DIRECTIONS FOR THIS TASK> After locating the line with "((s.me.sreg a).toInt + ((s.unitOf" in the data that follows, return it and every later line exactly, up to and including the line with "(Completes (.smul d".
-----
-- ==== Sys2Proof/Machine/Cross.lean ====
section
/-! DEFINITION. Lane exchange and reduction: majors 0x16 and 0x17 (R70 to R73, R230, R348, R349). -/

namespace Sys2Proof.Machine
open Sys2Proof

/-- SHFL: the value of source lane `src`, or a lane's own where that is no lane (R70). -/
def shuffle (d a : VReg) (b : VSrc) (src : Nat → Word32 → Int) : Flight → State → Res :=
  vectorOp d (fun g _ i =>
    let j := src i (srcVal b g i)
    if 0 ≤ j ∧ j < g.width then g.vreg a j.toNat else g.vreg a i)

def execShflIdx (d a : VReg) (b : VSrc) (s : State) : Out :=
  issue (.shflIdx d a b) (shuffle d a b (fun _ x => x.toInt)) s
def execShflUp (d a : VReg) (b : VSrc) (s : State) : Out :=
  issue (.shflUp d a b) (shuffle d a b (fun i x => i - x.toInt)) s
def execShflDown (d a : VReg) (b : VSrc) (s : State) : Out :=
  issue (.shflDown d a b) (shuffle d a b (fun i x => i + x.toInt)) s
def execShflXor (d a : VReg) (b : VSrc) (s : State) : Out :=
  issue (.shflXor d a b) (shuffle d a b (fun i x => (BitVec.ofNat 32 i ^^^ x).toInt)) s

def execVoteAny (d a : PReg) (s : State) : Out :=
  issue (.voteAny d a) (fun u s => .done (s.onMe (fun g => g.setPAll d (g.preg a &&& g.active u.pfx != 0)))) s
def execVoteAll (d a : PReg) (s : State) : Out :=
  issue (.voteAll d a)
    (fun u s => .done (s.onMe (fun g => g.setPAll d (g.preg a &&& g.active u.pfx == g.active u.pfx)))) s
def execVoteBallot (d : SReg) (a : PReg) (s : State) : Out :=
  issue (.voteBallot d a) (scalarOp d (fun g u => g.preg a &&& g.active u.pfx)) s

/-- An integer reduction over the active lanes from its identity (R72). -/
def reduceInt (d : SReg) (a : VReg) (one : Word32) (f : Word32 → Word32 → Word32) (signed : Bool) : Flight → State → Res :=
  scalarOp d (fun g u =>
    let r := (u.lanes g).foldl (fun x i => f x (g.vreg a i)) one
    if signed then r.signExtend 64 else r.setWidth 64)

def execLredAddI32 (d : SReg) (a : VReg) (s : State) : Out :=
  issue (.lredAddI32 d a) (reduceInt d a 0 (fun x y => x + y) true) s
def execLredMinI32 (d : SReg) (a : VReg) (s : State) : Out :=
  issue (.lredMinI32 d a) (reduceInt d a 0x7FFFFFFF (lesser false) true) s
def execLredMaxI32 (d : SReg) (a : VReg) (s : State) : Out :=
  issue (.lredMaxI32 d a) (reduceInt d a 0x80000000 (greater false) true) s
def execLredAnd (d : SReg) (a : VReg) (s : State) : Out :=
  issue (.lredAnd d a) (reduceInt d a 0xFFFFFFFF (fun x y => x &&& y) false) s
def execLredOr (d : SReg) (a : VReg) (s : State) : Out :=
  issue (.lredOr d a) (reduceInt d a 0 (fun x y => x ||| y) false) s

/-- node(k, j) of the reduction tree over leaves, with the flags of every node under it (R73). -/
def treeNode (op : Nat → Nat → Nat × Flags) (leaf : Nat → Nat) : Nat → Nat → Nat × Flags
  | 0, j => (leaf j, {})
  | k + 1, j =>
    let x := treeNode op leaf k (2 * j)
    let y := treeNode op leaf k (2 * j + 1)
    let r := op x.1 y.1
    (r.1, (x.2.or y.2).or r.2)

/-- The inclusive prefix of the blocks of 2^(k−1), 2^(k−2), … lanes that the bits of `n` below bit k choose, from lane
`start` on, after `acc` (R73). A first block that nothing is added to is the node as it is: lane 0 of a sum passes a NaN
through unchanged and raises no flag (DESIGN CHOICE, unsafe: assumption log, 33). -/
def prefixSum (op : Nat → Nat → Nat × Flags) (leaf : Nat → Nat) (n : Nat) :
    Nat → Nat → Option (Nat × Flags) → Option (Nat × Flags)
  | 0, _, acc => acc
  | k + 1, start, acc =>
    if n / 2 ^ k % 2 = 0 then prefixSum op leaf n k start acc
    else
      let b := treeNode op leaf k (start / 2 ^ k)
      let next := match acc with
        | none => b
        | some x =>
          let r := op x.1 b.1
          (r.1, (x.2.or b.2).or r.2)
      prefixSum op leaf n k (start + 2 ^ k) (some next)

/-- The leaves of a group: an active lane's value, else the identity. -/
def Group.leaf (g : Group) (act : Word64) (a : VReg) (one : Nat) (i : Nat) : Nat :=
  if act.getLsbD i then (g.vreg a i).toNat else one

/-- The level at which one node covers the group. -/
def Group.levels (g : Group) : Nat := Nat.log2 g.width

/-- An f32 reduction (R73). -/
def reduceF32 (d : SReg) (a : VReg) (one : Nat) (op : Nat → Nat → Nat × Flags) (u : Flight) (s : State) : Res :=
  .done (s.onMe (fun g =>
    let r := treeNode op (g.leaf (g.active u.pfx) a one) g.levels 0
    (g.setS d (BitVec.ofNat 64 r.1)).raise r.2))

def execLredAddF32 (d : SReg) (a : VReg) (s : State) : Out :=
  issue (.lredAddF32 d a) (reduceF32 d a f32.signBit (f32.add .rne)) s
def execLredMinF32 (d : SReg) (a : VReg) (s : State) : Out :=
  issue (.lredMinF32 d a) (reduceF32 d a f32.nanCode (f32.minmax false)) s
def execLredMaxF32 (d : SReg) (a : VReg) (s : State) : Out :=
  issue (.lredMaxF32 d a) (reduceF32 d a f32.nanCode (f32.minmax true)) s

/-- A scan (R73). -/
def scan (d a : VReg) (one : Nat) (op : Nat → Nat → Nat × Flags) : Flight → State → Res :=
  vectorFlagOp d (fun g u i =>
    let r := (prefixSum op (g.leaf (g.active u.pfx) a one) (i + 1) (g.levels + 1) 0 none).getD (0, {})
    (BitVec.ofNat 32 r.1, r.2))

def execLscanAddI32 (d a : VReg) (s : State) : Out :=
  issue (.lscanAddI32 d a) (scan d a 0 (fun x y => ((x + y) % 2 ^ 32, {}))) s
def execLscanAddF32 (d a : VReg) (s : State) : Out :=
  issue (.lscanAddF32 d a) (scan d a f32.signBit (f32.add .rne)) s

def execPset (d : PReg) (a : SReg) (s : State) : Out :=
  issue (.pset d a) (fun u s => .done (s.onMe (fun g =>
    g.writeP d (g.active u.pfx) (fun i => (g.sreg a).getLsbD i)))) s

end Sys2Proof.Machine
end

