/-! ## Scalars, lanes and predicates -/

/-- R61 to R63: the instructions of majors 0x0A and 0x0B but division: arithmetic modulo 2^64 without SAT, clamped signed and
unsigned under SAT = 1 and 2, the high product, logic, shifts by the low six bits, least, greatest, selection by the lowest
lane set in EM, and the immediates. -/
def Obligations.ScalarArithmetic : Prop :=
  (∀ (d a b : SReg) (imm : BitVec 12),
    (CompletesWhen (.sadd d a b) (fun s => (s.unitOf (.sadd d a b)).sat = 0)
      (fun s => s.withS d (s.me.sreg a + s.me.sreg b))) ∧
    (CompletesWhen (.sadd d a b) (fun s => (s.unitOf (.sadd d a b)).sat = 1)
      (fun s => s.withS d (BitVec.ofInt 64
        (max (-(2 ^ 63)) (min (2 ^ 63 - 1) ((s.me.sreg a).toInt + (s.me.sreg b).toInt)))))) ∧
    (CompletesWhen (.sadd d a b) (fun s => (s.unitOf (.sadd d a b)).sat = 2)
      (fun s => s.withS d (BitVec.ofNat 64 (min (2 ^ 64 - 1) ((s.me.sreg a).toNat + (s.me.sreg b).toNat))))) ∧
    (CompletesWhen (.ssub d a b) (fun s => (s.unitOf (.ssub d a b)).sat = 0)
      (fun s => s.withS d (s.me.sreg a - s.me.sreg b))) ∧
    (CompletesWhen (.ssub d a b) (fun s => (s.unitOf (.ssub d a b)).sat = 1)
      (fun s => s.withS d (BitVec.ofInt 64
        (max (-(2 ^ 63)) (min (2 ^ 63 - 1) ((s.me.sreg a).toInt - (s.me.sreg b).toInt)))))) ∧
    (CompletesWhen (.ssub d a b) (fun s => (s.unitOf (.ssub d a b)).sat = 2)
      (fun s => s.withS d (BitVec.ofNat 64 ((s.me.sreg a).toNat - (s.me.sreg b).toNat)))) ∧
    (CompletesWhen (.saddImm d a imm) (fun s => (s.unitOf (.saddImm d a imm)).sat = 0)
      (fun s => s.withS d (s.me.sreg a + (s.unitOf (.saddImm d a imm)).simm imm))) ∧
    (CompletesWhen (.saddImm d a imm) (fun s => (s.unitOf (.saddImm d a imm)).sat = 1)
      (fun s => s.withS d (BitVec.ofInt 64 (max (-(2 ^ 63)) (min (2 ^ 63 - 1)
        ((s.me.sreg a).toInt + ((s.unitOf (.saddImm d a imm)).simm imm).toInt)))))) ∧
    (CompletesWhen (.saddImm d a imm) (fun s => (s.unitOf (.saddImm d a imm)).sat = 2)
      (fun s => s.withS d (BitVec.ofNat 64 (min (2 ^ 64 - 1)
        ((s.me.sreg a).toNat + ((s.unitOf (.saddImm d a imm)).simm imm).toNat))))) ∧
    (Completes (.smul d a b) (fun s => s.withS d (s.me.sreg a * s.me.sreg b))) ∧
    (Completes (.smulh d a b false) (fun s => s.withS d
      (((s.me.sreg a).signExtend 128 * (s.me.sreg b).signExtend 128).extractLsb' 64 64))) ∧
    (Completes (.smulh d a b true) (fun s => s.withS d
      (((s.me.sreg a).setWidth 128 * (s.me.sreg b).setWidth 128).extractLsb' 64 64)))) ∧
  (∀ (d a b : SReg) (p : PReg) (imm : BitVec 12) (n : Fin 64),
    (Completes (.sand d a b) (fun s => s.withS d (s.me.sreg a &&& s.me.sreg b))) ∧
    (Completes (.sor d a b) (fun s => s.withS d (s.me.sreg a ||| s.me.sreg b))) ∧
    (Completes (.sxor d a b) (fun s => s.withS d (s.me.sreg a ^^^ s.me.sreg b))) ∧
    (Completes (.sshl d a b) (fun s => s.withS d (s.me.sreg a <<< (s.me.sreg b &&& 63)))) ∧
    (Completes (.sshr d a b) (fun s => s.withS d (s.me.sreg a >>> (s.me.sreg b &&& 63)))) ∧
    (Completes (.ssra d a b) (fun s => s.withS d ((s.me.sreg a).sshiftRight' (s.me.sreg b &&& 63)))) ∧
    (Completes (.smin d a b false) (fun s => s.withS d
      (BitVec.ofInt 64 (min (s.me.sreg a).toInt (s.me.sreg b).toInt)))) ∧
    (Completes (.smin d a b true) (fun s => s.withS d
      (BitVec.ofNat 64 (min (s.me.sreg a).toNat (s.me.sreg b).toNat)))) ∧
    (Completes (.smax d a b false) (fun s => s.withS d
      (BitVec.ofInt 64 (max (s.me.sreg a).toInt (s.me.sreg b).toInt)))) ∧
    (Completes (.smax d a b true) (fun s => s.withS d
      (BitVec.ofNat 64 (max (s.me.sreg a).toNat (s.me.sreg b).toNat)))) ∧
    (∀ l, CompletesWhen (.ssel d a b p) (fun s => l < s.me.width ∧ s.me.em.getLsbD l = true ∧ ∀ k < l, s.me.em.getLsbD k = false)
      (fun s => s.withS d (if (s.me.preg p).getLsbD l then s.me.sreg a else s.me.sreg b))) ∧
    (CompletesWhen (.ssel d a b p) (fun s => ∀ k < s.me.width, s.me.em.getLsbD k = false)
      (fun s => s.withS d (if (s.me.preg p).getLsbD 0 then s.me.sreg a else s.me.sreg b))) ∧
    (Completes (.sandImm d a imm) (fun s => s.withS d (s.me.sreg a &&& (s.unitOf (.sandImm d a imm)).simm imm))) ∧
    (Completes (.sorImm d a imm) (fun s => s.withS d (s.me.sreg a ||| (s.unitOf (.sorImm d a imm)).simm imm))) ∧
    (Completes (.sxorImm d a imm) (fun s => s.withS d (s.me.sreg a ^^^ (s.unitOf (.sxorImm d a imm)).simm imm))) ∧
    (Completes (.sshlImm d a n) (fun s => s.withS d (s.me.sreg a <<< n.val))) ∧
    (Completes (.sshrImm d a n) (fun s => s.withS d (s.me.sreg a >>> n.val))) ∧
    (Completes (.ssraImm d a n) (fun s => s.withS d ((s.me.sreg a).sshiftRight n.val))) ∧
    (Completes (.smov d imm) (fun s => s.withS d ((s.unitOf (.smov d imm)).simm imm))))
-----
ANSWER TO THIS PROBLEM>
        ((s.me.sreg a).toInt + ((s.unitOf (.saddImm d a imm)).simm imm).toInt)))))) ∧
    (CompletesWhen (.saddImm d a imm) (fun s => (s.unitOf (.saddImm d a imm)).sat = 2)
      (fun s => s.withS d (BitVec.ofNat 64 (min (2 ^ 64 - 1)
        ((s.me.sreg a).toNat + ((s.unitOf (.saddImm d a imm)).simm imm).toNat))))) ∧
    (Completes (.smul d a b) (fun s => s.withS d (s.me.sreg a * s.me.sreg b))) ∧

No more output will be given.